Real-time images of the heart acquired at diastole and systole at different temporal resolutions [184].

3.3. Tracking and motion modeling

In addition to MR imaging and reconstruction, a real-time measure of tumor position is required in order to update the MLC, or to gate the dose delivery. The most straightforward approach is to derive the position information directly from the MR image. Often used in this case is autocontouring, in which the tumor or organ is automatically delineated [202], [203], [204], [205], [206], [207], [208], [209], [210]. Alternative methods include template matching, in which a template shape, for example of an organ or tumor, is located on the dynamic MR images [175], [177], [211], [212], artificial neural networks [175], [178] and non-rigid image registration [157]. Although this approach to tumor position determination is robust [213], the limitation of these approaches is that motion can only be derived in-plane.

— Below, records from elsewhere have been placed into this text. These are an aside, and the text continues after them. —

/-- Rows 1 to 6 of one uplink. -/
def Block.mergeControl (b : Block) (u : Nat) (marks : List Mark) (left : List Nat) : Block :=
  let b := if b.colophonDue then b.mergeColophon u b.mrg.cut else b
  let b := forEach b.mrg.tod b fun t b => (b.fourParts (upOf u) t.1 t.2).upRaw u 4
  let b := forEach b.mrg.time b fun t b => b.upWords u [t.2]
  let b := b.mergeMarks u marks (if u = 1 then b.ownDue else [])
  b.streamPairs u left

/-- Rows 1 to 8 of one uplink; the open word closes behind them (R219). An uplink that only the outgoing set has takes no control records
of the unit's own. -/
def Block.mergeRows (b : Block) (u : Nat) (marks : List Mark) (left : List Nat) : Block :=
  let b := b.when (b.uplinkList.contains u) fun b => b.mergeControl u marks left
  let b := (b.eachPort u fun old p b => b.mergeWithdrawals old u p).gainCredit u
  (b.eachPort u fun old p b => b.mergeIn old u p).qClose (upOf u)

/-- What has been merged is forgotten, and the over-contract words that wait note a throttle. -/
def Block.mergeDone (b : Block) : Block :=
  let b := b.onMrg fun m => { m with tod := [], time := [], svcOwn := [], svcDue := [], cut := false, upsets := [] }
  let b := b.onAcc fun a => { a with marks := a.marks.filter fun m => !decide (m.due ≤ b.time.now) }
  let note := fun (r : QRec) => { r with throttled := true }
  if !b.throttled then b
  else forEach ((List.range 33).drop 1) b fun p b => b.onQueue (rqOf p) fun q => { q with
    words := q.words.map fun w => { w with recs := w.recs.map note }, open_ := q.open_.map note, hold := q.hold.map note }

/-! ### Orbit resync of the merge (R260) -/

/-- The crossing's merge is that of E: it begins with a colophon of the orbit cut short, and the bookmarks of accepts of crossings before E
are due in it, abandoned. -/
def Block.resyncMerge (b : Block) (e : Nat) : Block :=
  (b.onMrg fun m => { m with cut := true }).onAcc fun a => { a with
    marks := a.marks.map fun m => if m.fwd < e then { m with abandoned := true, due := b.time.now } else m }

/-! ### Occupancy (R246, R247) -/

/-- Code of a sum of region counts. -/
def occCode (s : Nat) : Nat := if s ≤ 39 then s else 40 + (s - 40) / 4

/-- The code of a port for a crossing whose primitive is, or is not, resolved. -/
def Block.occOf (b : Block) (p : Nat) (prim : Option Ref48) : Nat :=
  match (b.port p).state with
  | 0 => match prim with
    | some v => occCode (primSum v)
    | none => 60
  | 2 => 61
  | 1 => 62
  | _ => 63

/-- The codes of a crossing's ports are kept until they have been sent. -/
def Block.occPut (b : Block) (x p code : Nat) : Block :=
  (b.onPort p fun q => { q with occ := code }).onMrg fun m =>
    let l := ((m.occLog.find? fun q => q.1 == x).map Prod.snd).getD []
    { m with occLog := (m.occLog.filter fun q => q.1 != x && decide (x < q.1 + 16)) ++ [(x, l ++ [(p, code)])] }

/-- The reference payload of an uplink's frame of a crossing. -/
def Block.occRef (b : Block) (u d : Nat) : Ref48 :=
  let x := d - 7
  let l := ((b.mrg.occLog.find? fun q => q.1 == x).map Prod.snd).getD []
  let ports := (b.homePortsAt x u).take 8
  BitVec.ofNat 48 ((List.range 8).map fun k =>
    (match ports[k]? with
     | some p => ((l.find? fun q => q.1 == p).map Prod.snd).getD (b.occOf p none)
     | none => 63) * 2 ^ (6 * k)).sum

/-! ### Meanings -/

/-- OVER_CONTRACT_AGED (R220): over-contract records of a port that have waited AGE_LIMIT crossings are withdrawn. -/
def Block.aged (b : Block) (p : Nat) : Block :=
  let old := fun (r : QRec) => !r.inC && !r.own && (r.group || typeOf r.word != 0x84) && decide (r.arrived + b.rs 0x203002 ≤ b.time.now)
  let l := (b.rqRecs p).filter old
  if l.isEmpty then b
  else forEach l ((b.rqUpdate p old l.length id).bump (0x210005 + 256 * p) l.length) fun q b =>
    b.portWithdrawals p (if q.throttled then 4 else 1) sitePort p q.cross 1 q.hdr

/-- OVER_CONTRACT_AGED (R220). -/
def execOverContractAged (p : Port) (s : State) : Host.Outcome State Fault Refusal :=
  s.run fun b => b.when (b.running && b.cRole) fun b => b.aged (p.val + 1)

/-- MERGE_RESYNC (R260): data-grid crossing E. -/
def execMergeResync (s : State) : Host.Outcome State Fault Refusal :=
  s.run fun b =>
    match b.time.mergeE with
    | some e => b.when (b.running && b.cRole && decide (e + b.fW ≤ b.time.now)) fun b =>
        (b.onTime fun t => { t with mergeE := none }).resyncMerge e
    | none => b

end Sys2Proof.Machine
end

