/-- LOGIN (R405, R406). -/
def execLogin (h : Hdr) (level : BitVec 8) (credential : List Byte) (v : Verdict) (s : State) : Host.Outcome State Fault Refusal :=
  s.run fun b => b.route h 0x10 0 0 level.toNat credential fun b => b.loginHere h level.toNat credential v

/-- LOGOUT (R405). -/
def execLogout (h : Hdr) (s : State) : Host.Outcome State Fault Refusal :=
  s.run fun b => b.route h 0x11 0 0 0 [] fun b => b.logoutHere h

/-- OPCODE_NOT_LISTED (R401). -/
def execOpcodeNotListed (h : Hdr) (op : BitVec 8) (index : BitVec 16) (sub : BitVec 8) (s : State) : Host.Outcome State Fault Refusal :=
  s.run fun b => b.route h op.toNat index.toNat sub.toNat 0 [] fun b => b.abort h index.toNat sub.toNat 0x0D

/-- TRANSFER_TIMEOUT (R402). -/
def execTransferTimeout (o : Origin) (tag : BitVec 8) (s : State) : Host.Outcome State Fault Refusal :=
  s.run fun b => b.when b.served fun b => b.transferLate o tag.toNat

/-- SESSION_TIMEOUT (R405). -/
def execSessionTimeout (session : BitVec 7) (s : State) : Host.Outcome State Fault Refusal :=
  s.run fun b => b.when b.served fun b => b.sessionLate session.toNat

/-- LOGIN_LOCKOUT_END (R406). -/
def execLoginLockoutEnd (s : State) : Host.Outcome State Fault Refusal :=
  s.run fun b => b.when b.dict.lockout fun b => b.onDict fun d => { d with lockout := false, fails := [] }

/-- PROXY_TIMEOUT (R418). -/
def execProxyTimeout (p : Port) (tag : BitVec 8) (s : State) : Host.Outcome State Fault Refusal :=
  s.run fun b => b.when (b.running && b.cRole) fun b => b.proxyLate (p.val + 1) tag.toNat

/-- PAIR_WRITE_APPLY (R420): at the boundary at which the orbit begins. -/
def execPairWriteApply (s : State) : Host.Outcome State Fault Refusal := s.run fun b => b.when b.running fun b => b.pairApply

/-- KEEP (R422). -/
def execKeep (h : Hdr) (key : BitVec 32) (s : State) : Host.Outcome State Fault Refusal :=
  s.run fun b => b.writeTo h 0x101001 4 fun b => b.keepWrite h key.toNat

/-- KEEP_COMPLETE (R422): the copy that has been captured is sealed, or fails. -/
def execKeepComplete (ok : Bool) (s : State) : Host.Outcome State Fault Refusal :=
  s.run fun b =>
    match b.dict.keeping with
    | some (h, n, t) => b.when (n == 1 || n == 2) fun b => b.keepDone h (n == 2) t ok
    | none => b

/-- FORGET (R422). -/
def execForget (h : Hdr) (key : BitVec 32) (s : State) : Host.Outcome State Fault Refusal :=
  s.run fun b => b.writeTo h 0x101002 4 fun b => b.forgetWrite h key.toNat

/-- LATCH_CLEAR (R427). -/
def execLatchClear (h : Hdr) (word : Fin 8) (bits : BitVec 32) (s : State) : Host.Outcome State Fault Refusal :=
  s.run fun b => b.writeOf h .rw (0x780101 + word.val) (bytesLE 4 bits.toNat)

/-- HISTORY_CLEAR (R429). -/
def execHistoryClear (h : Hdr) (value : BitVec 8) (s : State) : Host.Outcome State Fault Refusal :=
  s.run fun b => b.writeOf h .wo 0x780003 (bytesLE 1 value.toNat)

/-- REGISTER_WRITE (R396): of any RW entry. -/
def execRegisterWrite (h : Hdr) (index : BitVec 16) (sub : BitVec 8) (value : List Byte) (s : State) :
    Host.Outcome State Fault Refusal :=
  s.run fun b => b.writeOf h .rw (index.toNat * 256 + sub.toNat) value

/-- PREFERRED_SLOT_WRITE (R458). -/
def execPreferredSlotWrite (h : Hdr) (slot : BitVec 8) (s : State) : Host.Outcome State Fault Refusal :=
  s.run fun b => b.writeOf h .rw 0x101503 (bytesLE 1 slot.toNat)

/-- RELEASE_ORBIT_WRITE (R446, R458). -/
def execReleaseOrbitWrite (h : Hdr) (orbit : Word64) (s : State) : Host.Outcome State Fault Refusal :=
  s.run fun b => b.writeOf h .rw 0x101403 (bytesLE 8 orbit.toNat)

/-- DOMAIN_SWITCH_REQUEST (R50). -/
def execDomainSwitchRequest (h : Hdr) (dom : BitVec 8) (s : State) : Host.Outcome State Fault Refusal :=
  s.run fun b => b.writeOf h .wo 0x282004 (bytesLE 1 dom.toNat)

/-- ALIGN_DELAY_WRITE (R57). -/
def execAlignDelayWrite (h : Hdr) (side : Fin 2) (d : BitVec 32) (s : State) : Host.Outcome State Fault Refusal :=
  s.run fun b => b.writeOf h .rw (0x284001 + side.val) (bytesLE 4 d.toNat)

/-- BIN_CAL_RESTART (R112). -/
def execBinCalRestart (h : Hdr) (value : BitVec 8) (s : State) : Host.Outcome State Fault Refusal :=
  s.run fun b => b.writeOf h .wo 0x400106 (bytesLE 1 value.toNat)

/-- PROGRAMME_ENABLE (R115). -/
def execProgrammeEnable (h : Hdr) (prog : Fin 16) (config : BitVec 32) (s : State) : Host.Outcome State Fault Refusal :=
  s.run fun b => b.writeOf h .rw (progKey prog.val 1) (bytesLE 4 config.toNat)

/-- CAMPAIGN_ABORT (R118). -/
def execCampaignAbort (h : Hdr) (value : BitVec 8) (s : State) : Host.Outcome State Fault Refusal :=
  s.run fun b => b.writeOf h .wo 0x401008 (bytesLE 1 value.toNat)

/-- FLASH_FOLIO_WRITE (R436). -/
def execFlashFolioWrite (h : Hdr) (image : List Byte) (v : Verdict) (s : State) : Host.Outcome State Fault Refusal :=
  s.run fun b => b.writeTo h 0x101505 image.length fun b => b.folioWrite h image v

end Sys2Proof.Machine
end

More advanced tumor tracking methods aim to model the tumor or organ motion to predict 3D motion or to account for system latency that would delay updates to the MLC. A motion model may be constructed from 4D MR or CT images, which can be acquired before therapy and the image data binned according to a measurement of the breathing cycle. As model input, 2D real-time images can be used to estimate 3D motion [214], [215], [216], [217], [218], [219], to overcome slow MR image acquisitions [220] or system latencies using filters [221], [222] or artificial neural networks [223], [224].

4. Future role of MRI in radiation oncology

Radiotherapy has been a part of cancer treatment for the last 100 years, and has constantly evolved as new technologies and scientific understanding have emerged. The introduction of linear accelerators in the 1950s [225] allowed for higher energies and better collimation compared to the previously used radium and cobalt sources. With the introduction of computed tomography (CT) in the 1970s 3D treatment planning became possible and therefore the possibility to perform 3D dose delivery. The introduction of PET and MRI in the 1980s allowed for additional anatomical and functional information to be incorporated into treatment planning as well as valuable information on tumor response to be collected for updating the treatment regimen.

In recent years, improvements in MRI technology and computing hardware have impacted the radiotherapy workflow and provided new capabilities for refining patient care. As MRI moves toward higher field strengths, imaging of tumor mircoenvironment and metabolism comes closer to being a clinical reality; additionally, the increased spatial resolution allows for visualization of finer anatomical structures. Initial studies investigating the applications of UHF MRI for radiation treatment planning and measuring treatment response have been conducted with promising results. As another important step, MRI is now being incorporated directly into radiotherapy treatment, enabling hybrid MR-Linac systems that can simultaneously track and irradiate tumors. These developments have the potential to dramatically change how tumors in the thorax and abdomen are treated.

The role of MRI promises to increase over the coming years. If the clinical efficacy of these new techniques is proven, such approaches can be translated into the clinical routine, with the potential to strongly impact the outcome of radiotherapy treatments.

Conflict of interest

The authors declared that there is no conflict of interest.